[Date Prev][Date Next][Thread Prev][Thread Next][Date Index][Thread Index]
Re: [syndication] shared feed lists
- To: syndication@yahoogroups.com
- Subject: Re: [syndication] shared feed lists
- From: Jeremy Zawodny <jeremy@zawodny.com>
- Date: Tue, 14 Oct 2003 12:15:02 -0700
- In-reply-to: <03bd01c39280$80d75250$200ca8c0@wkearney.com>
- References: <20031014175836.GB1351@thermal> <03bd01c39280$80d75250$200ca8c0@wkearney.com>
- Sender: Jeremy Zawodny <jzawodn@thermal>
- User-agent: Mutt/1.5.4i
On Tue, Oct 14, 2003 at 02:25:10PM -0400, Bill Kearney wrote:
> > Based on my experience working more traditional publishing outlets
> > (think about local newspapers, tv/radio stations, web sites like
> > news.com, cnn.com and news.yahoo.com), their publishing technology is
> > often difficult or expensive to tweak, inflexible, or not sufficiently
> > transparent.
>
> Sure, and don't think I'm just arguing for the sake of arguing, either. In
> those cases do we want syndication to start pushing forth the bad practice of
> "blindly look for URL named X" and have those stick-in-the-mud sites start
> getting irritated with 404 requests for something that's not there?
I don't see any other low-barrier-to-entry way to get those folks in
the game.
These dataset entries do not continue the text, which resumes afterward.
-- ==== Sys2Proof/Machine/Drain.lean ====
section
/-!
DEFINITION. Drains with their scales (R96, R280, R281), checksum verdicts (R283, R284, R286), and the recovery words LOCFIX and MRETRY
(R288 to R290).
-/

namespace Sys2Proof.Machine

/-! ## Drained elements (R96, R255, R280) -/

/-- Fields of MDRAIN's ARG (R268). -/
def drCh (w : MX) : Bool := w.arg.getLsbD 9
def drFmt (w : MX) : Nat := w.arg.toNat / 32 % 16
def drRsc (w : MX) : Bool := w.arg.getLsbD 4
def drCsc (w : MX) : Bool := w.arg.getLsbD 3

/-- An element of a tile of a kind drained to a format with its scales (R96): pattern and flags. -/
def drainElem (kind dfmt : Nat) (rtz clamp : Bool) (rs cs : Option Nat) (x : Lane) : Nat × Fx :=
  let own := if kind = 2 then 10 else 4
  if rs.isNone && cs.isNone && dfmt = own then (x.toNat, 0)
  else
    let mul (v : Fl × Fx) (sc : Option Nat) : Fl × Fx := match sc with
      | some p =>
        let r := flMul v.1 (decodeF 10 p)
        (r.1, v.2 ||| r.2)
      | none => v
    let (v, f) := mul (mul (elemFl own x.toNat, 0) rs) cs
    let (p, g) := if isFloat dfmt then roundFl dfmt (if rtz then 1 else 0) clamp v else cvtFI dfmt (if rtz then 1 else 0) clamp v
    (p, f ||| g)

/-- The scale entry i of a descriptor that is used as a scale, and its poison; none without scales (R96). -/
def State.drScale (s : State) (k : Nat) (used : Bool) (d : Desc) (i : Nat) : Option Nat × Bool :=
  if used && d.sbase != 0 then
    let x := s.scale k d i
    (some x.1, x.2)
  else (none, false)

/-- Element (i, j) of a tile as a drain of word w writes it. -/
def State.drained (s : State) (k : Nat) (w : MX) (ds : List Desc) (t : Tile) (i j : Nat) : Nat × Fx :=
  let dfmt := if drCh w then drFmt w else (lget ds 2 Desc.zero).fmt.toNat
  drainElem t.kind dfmt w.rm w.clamp (s.drScale k (drRsc w) (lget ds 0 Desc.zero) i).1 (s.drScale k (drCsc w) (lget ds 1 Desc.zero) j).1
    (lget (lget t.elems i []) j 0)

/-- Rows and columns of a tile. -/
def Tile.dims (t : Tile) : Nat × Nat := t.shape.getD (0, 0)

/-- The patterns that a drain writes, with its flags. -/
def State.drainAll (s : State) (k : Nat) (w : MX) (ds : List Desc) (t : Tile) : List (List Nat) × Fx :=
  let rs := (List.range t.dims.1).map fun i => (List.range t.dims.2).map fun j => s.drained k w ds t i j
  (rs.map fun r => r.map (·.1), rs.foldl (fun f r => r.foldl (fun f x => f ||| x.2) f) 0)

/-- The entries of a channel drain: q per row, lanes beyond TC 0 (R280). -/
def drainEntries (dfmt tc : Nat) (rows : List (List Nat)) : List (List Lane) :=
  rows.flatMap fun r => (List.range (ceilDiv tc 64)).map fun e => (List.range 64).map fun l =>
    if 64 * e + l < tc then placeCvt dfmt (lget r (64 * e + l) 0) else 0
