/-- A gather or scatter's repeat (R308): `tn`, `rn` are the numbers of the table and of the rows descriptor, `gather` its direction; `go` takes
the table, the rows and the index descriptor, the indices and the repeat. -/
def gatherRun (i : Instr) (w : DX) (ph : Nat) (tn rn : BitVec 4) (gather : Bool) (go : Desc → Desc → Desc → List Nat → Nat → State → State)
    (s : State) : Res :=
  dataRun i w (gatherLegal w ph) [tn, rn, w.aux] (fun ds k s =>
    let t := dAt ds 0
    let r := dAt ds 1
    let x := dAt ds 2
    let n := w.arg.toNat % 64 + 1
    let all := (w.rep.toNat + 1) * n
    if lvSp t.level.toNat && (w.cls != 0 || w.phased) then s.illegalWord .data i
    else s.unless [s.opFault rn.toNat r lvSp gather false, s.opFault tn.toNat t (fun _ => true) (!gather) false,
        s.opFault w.aux.toNat x (fun l => l = 0) false false,
        if x.fmt != 4 then some (permD 3 w.aux.toNat) else none,
        if t.fmt != r.fmt || t.cols.toNat < r.cols.toNat || s.isBtc t then some (permD 3 tn.toNat) else none,
        if r.rows.toNat < all then some (permD 3 rn.toNat) else none,
        if x.cols.toNat < all then some (permD 3 w.aux.toNat) else none] fun s =>
      s.afterReads ((w.aux.toNat, x) :: if gather then [(tn.toNat, t)] else [(rn.toNat, r)]) fun s =>
        let xs := s.indices x n k
        match (if s.me.params.strict then xs.find? fun v => t.rows.toNat ≤ v else none) with
        | some v => s.takeFault (mkFault 3 0x10 v)
        | none => go t r x xs k s) s

/-- GSTAT counts out-of-range indices (R308, R310). -/
def State.countOob (s : State) (n : Nat) : State := if n = 0 then s else s.addLat 3 2 (.gstat n)

/-- What every repeat of a gather or scatter notes: the index chunks read, the poison of indices, the counts. -/
def State.noteIndices (s : State) (w : DX) (t x : Desc) (xs : List Nat) (k : Nat) : State :=
  let n := w.arg.toNat % 64 + 1
  let bad := (List.range n).any fun i => s.elemPoison s.cur.core x 0 (k * n + i)
  (s.chkIf 3 bad).countOob (rowsOut t xs n k).length

/-- Occupancy of a gather or scatter with its own row count (R300). -/
def rowOcc (n b : Nat) : Nat := 2 + Nat.max n (ceilDiv b 256)

/-- DGATHER (R308). -/
def execDgather (w : DX) (s : State) : Res :=
  gatherRun (.dgather w) w 0 w.src w.dst true (fun t d ix xs k s =>
    let n := w.arg.toNat % 64 + 1
    let c := d.cols.toNat
    let b := d.bytesOf (n * c)
    let pairs := rowPairs t xs n k
    let outs := rowsOut t xs n k
    let ic := ix.elemChunks ix.readBase ((List.range n).map fun i => (0, k * n + i))
    let dc := d.elemChunks d.writeBase ((List.range n).flatMap fun i => rowElems (k * n + i) c)
    if lvSp t.level.toNat then
      let es := (pairs.flatMap fun (r, x) => (List.range c).map fun j => let v := s.elemAt t (x, j); (r, j, v.1, v.2)) ++
        (outs.flatMap fun r => (List.range c).map fun j => (r, j, t.fill.toNat % 2 ^ d.bits, false))
      let ps := s.elemPieces s.cur.core d d.writeBase es
      let tc := t.elemChunks t.readBase (pairs.flatMap fun (_, x) => rowElems x c)
      (((s.noteIndices w t ix xs k).noteShadow w.dst.toNat).dataOut (w.rep.toNat + 1) (rowOcc n b) { rd := [t], once := [ix], into := [d] }
        (tc.foldl chunkIns ic.reverse).reverse [spWrite d (pathLat t.level.toNat d.level.toNat b) ps])
    else
      let plan := pairs.foldl (fun (p : GPlan) (r, x) =>
        (List.range c).foldl (fun (p : GPlan) j => p.elem d.bits (s.gAddr t x j) (t.hiNib x j) (d.nibDst r j)) p) GPlan.empty
      match t.pinSpans plan.spans.reverse with
      | .inl f => s.takeFault f
      | .inr rs =>
        let runs := (plan.fill d.bits (outs.flatMap fun r => (List.range c).map fun j => d.nibDst r j)).runs.reverse
        let (id, s) := s.readOp rs w.cls.toNat (budget w.cls.toNat (t.target rs) b)
        (((s.noteIndices w t ix xs k).noteShadow w.dst.toNat).dataOut (w.rep.toNat + 1) (rowOcc n b) {} ic
          [{ lat := budget w.cls.toNat (t.target rs) b, eff := .spData d.level.toNat runs t.fillBytes, need := id,
             phased := d.phased, chunks := dc }])) s

/-- The physical pieces of the rows that a scatter stores at a G level, row by row, or the fault (R308, R309). -/
def State.scatterRows (s : State) (t d : Desc) : List Piece → List (Nat × Nat) → FaultRec ⊕ List Held
  | _, [] => .inr []
  | prev, (r, x) :: rest =>
    let es := (List.range d.cols.toNat).map fun j => let v := s.elemAt d (r, j); (x, j, v.1, v.2)
    let vs := s.gPieces t prev es
    match t.storePieces vs with
    | .inl f => .inl f
    | .inr (ps, names) => match s.scatterRows t d (prev ++ vs) rest with
      | .inl f => .inl f
      | .inr hs => .inr ({ ps := ps, names := names, size := heldCost (piecesLen ps) } :: hs)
If I did, I'd have never suggested a well-known location
for the data.
> This is the prime reason I'm cautious about ideas like this. Let's not
> introduce ways to make the content providers get unduly 'concerned' about
> unexpected traffic. I'm all for beating them up and encouraging them to start
> offering RSS. But I've gotten plenty of negative feedback on the 'sudden
> appearance' of thing because of RSS consumption. I know it's silly, you know
> it's silly, but they've got the content and it's always a good idea to work
> within their sensibilities /when possible/.
What a lot of these providers need to learn is that if they begin to
provide RSSish feeds, many of the brute force scrapers (which use much
more bandwidth) will likely go away.
> > I'd rather not close the door on the possibility that for some sites
> > it may be much easier to get on the syndication bandwagon by writing
> > a script that updates a little file every hour (or day, or week) than
> > by figuring out how to introduce metadata into their HTML.
>
> I've never gotten any serious resistance to do it. I've seen more
> 'concern' from developers than anything I've ever gotten from
> content providers. That's saying, the people with the data have
> been willing to do it, it's the developers doing all the
> hand-wringing and waffling.
Well, I spent my first three years at Yahoo working on the Yahoo
Finance news feeds--doing syndication the hard way. It was rare to
work with a provider that could easily and willingly make a change in
their format, whether XML, HTML, or their own bastardized text markup.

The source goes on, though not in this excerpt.